In merchandise financial planning, there are two distinct phases:
- Pre-season planning
- In-season planning
Pre-season merchandise planning is figuring out how much money will be in each buyer’s wallet for the upcoming fiscal year. The proportioning of your budget is done by examining your anticipated demand, inventory and margin goals for each product category you carry. In other words, your category strategy.
See also: What is merchandising planning?
Once you’ve determined your budget allocation for each buyer and your fiscal year starts, you move into the “in-season” planning phase. As your buyers begin to buy products with their allocated budget, the unspent dollars are known as their open-to-buy. In-season or open-to-buy planning is an iterative process that considers actual events happening with your inventory, markdowns and sales and adjusts your merchandise plans to meet changing marketing trends. With in-season, your plans are now a blend of actual performance and plan data.
Why is Open to Buy essential?
Inventory is a retailer’s most significant expenditure. Therefore, inventory investment must be productive, accurate, and timely.
A retailer’s goal with Open to buy is to purchase enough stock to support the sales profitably. Profitability means having the inventory when and where your customers want it and not having too much, leading to markdowns.

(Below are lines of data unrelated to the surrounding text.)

-- ==== Sys2Proof/Safety.lean ====
section
/-! DEFINITION. What counts as a safe run, and the words that claims use: the registers, memory and special state of a device, when an
instruction issues, and what its issue leaves (spec/01_sequential_machine.md R9 to R25, spec/09_memory_levels.md R215). -/
namespace Sys2Proof.Machine

/-! ## Runs -/

/-- The state after n steps, where every one of them answers a next state. -/
def State.after (s : State) : Nat → Option State
  | 0 => some s
  | n + 1 =>
    match step s with
    | .next t => t.after n
    | _ => none

/-- A run of n steps is safe: no step faults or is refused. -/
def State.SafeFor (s : State) (n : Nat) : Prop := (s.after n).isSome = true

/-- Memory is in its canonical form: addresses rise strictly and no listed byte is 0. -/
def State.MemOk (s : State) : Prop := s.home.mem.wf = true

/-! ## What a claim reads -/

/-- The thread of a party: a wave's or a sequencer's. -/
def State.threadOf (s : State) (p : Party) : Option Thread := (s.wg? p.wg).bind (·.thread? p)
def State.waveOf (s : State) (g k : Nat) : Option Wave := (s.wg? g).bind (·.wave? k)

/-- The contents of registers: v register r of lane l, s register n, predicate bit, flag. p0 and f0 read 1. -/
def Wave.v (w : Wave) (r l : Nat) : Word := Sparse.get 0 w.vregs (256 * r + l)
def Thread.s (t : Thread) (n : Nat) : DWord := Sparse.get 0 t.sregs n
def Wave.p (w : Wave) (k l : Nat) : Bool := k = 0 || (Sparse.get 0 w.preds k : Mask).getLsbD l
def Thread.f (t : Thread) (n : Nat) : Bool := n = 0 || t.fregs.getLsbD n

/-- The byte that memory holds at a physical address. -/
def State.byte (s : State) (a : Nat) : Byte := s.home.byte a

/-- No window is open over a register: a read sees what the register holds, and a write takes it (R21, R24). -/
def Thread.Quiet (t : Thread) : Prop := ∀ k, t.early k = []

/-- The lanes of a P-class form: the mask bit and the guard, with its negation, are 1 (R18, R31, R32). -/
def Wave.on (w : Wave) (i : Instr) (l : Nat) : Bool := w.e.getLsbD l && w.p (guard i).1 l != (guard i).2

/-- The word `w` stands at a program counter of a context: in device memory, on a page with execute permission, whole. -/
def State.WordAt (s : State) (c : Context) (pc w : Nat) : Prop :=
  w < 2 ^ 32 ∧ ∃ pa key lease, s.translate c (va64 pc) .exec = .ok pa key lease false ∧ inMemory pa = true ∧
    s.peekRun key pa 4 = ⟨leBytes 4 w, false⟩

/-! ## Issuing -/

/-- The party that issues is at σ, and nothing of R10, R20 to R23, R47 to R50, R86, R138, R198 or R252 keeps its instruction from
having its own effect now. -/
structure Issues (i : Instr) (s : State) (σ : Site) : Prop where
  site : s.site = some σ
  /-- its context runs, its workgroup is resident (a sequencer's may be ending, R292) with no lanes left of a fault (R383), and it is
  neither parked nor halted for debugging -/
  runnable : σ.runnable = true
  /-- no lookahead count of an earlier instruction has run out (R22) -/
  window : σ.t.windowShut = false
  /-- the counter of its path is below 63 (R138) -/
  room : σ.full i = false
  /-- an instruction of the executor's map (R46 to R48) with operands that encode (R49) -/
  runs : i.runsOn σ.p.executor = true
  wf : i.wf = true
  /-- every v register it names is allocated (R10) -/
  regs : ∀ w, σ.w = some w → vTop i ≤ w.nregs
  detached : i.la = 15 → σ.p.executor = .core → i.path ≠ none
  pad : σ.p.executor = .core ∨ scratchForm i = false
  /-- a pending ORD accepts it (R198) -/
  ord : ∀ o sc, σ.t.ord = some (o, sc) → ordOk o i = true
  /-- no source register that it reads is marked poisoned (R86) -/
  marks : (match σ.w with
    | some w => w.markedSrc s.tick i
    | none => (sSrcs i).any fun n => σ.t.smark.getLsbD n) = false
  /-- what a TBARV checks before its release finds nothing (R273) -/
  early : σ.early i s.tick = none
  /-- a release that it makes has nothing to wait for, and no deferred cause (R252, R260) -/
  release : ∀ sc, σ.releaseOf i = some sc →
    s.released σ sc = true ∧ (σ.p.executor = .core → σ.t.deferredOn .gst = none)

/-- The same, as a test. -/
def issuesB (i : Instr) (s : State) (σ : Site) : Bool :=
  s.site == some σ && !σ.holds i && (σ.gate i s.tick).isNone && (σ.early i s.tick).isNone &&
    match σ.releaseOf i with
    | some sc => s.released σ sc && (σ.p.executor != .core || (σ.t.deferredOn .gst).isNone)
    | none => true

Not having a product when your customers want it is lost sales and leads to unhappy customers. But, on the other hand, having too much stock that you can’t sell means margin eroding markdowns.
Check out Improve your profit margin
Challenges with Open to buy Planning
In-season OTB planning is all about agility. The quicker you can spot trends and act on them, the better able you will be to equip your buyers to capitalize on the trends. It all comes down to timeliness and accuracy.
The actualization of your plans in season is critical to the success of open to buy planning. Therefore, integrating actual data sources is vital. Unfortunately, disconnected systems mean planning and buying teams are using their precious time copying and pasting data instead of analyzing and spotting trends. Merchant teams still spend Monday mornings entering and massaging data into their Excel spreadsheets.
Speaking of excel… Retailers spend millions of dollars in inventory and take on the risk of these plans by using error-prone Excel. Five years ago, JP Morgan Chase lost $6 billion in a case that came to be known as the “London Whale Incident. “The culprit? Copy and paste errors into an Excel spreadsheet. Can you afford to lose money due to copy and paste mistakes?
Last but certainly not least, there is zero visibility for the organization when plans are stored on everyone’s desktops. Accessible information is key to decision-making. Planners and buyers must be able to collaborate in real-time. Management needs to see where their inventory investment is and how it’s performing. Decisions and actions cannot take days to execute. Time is money.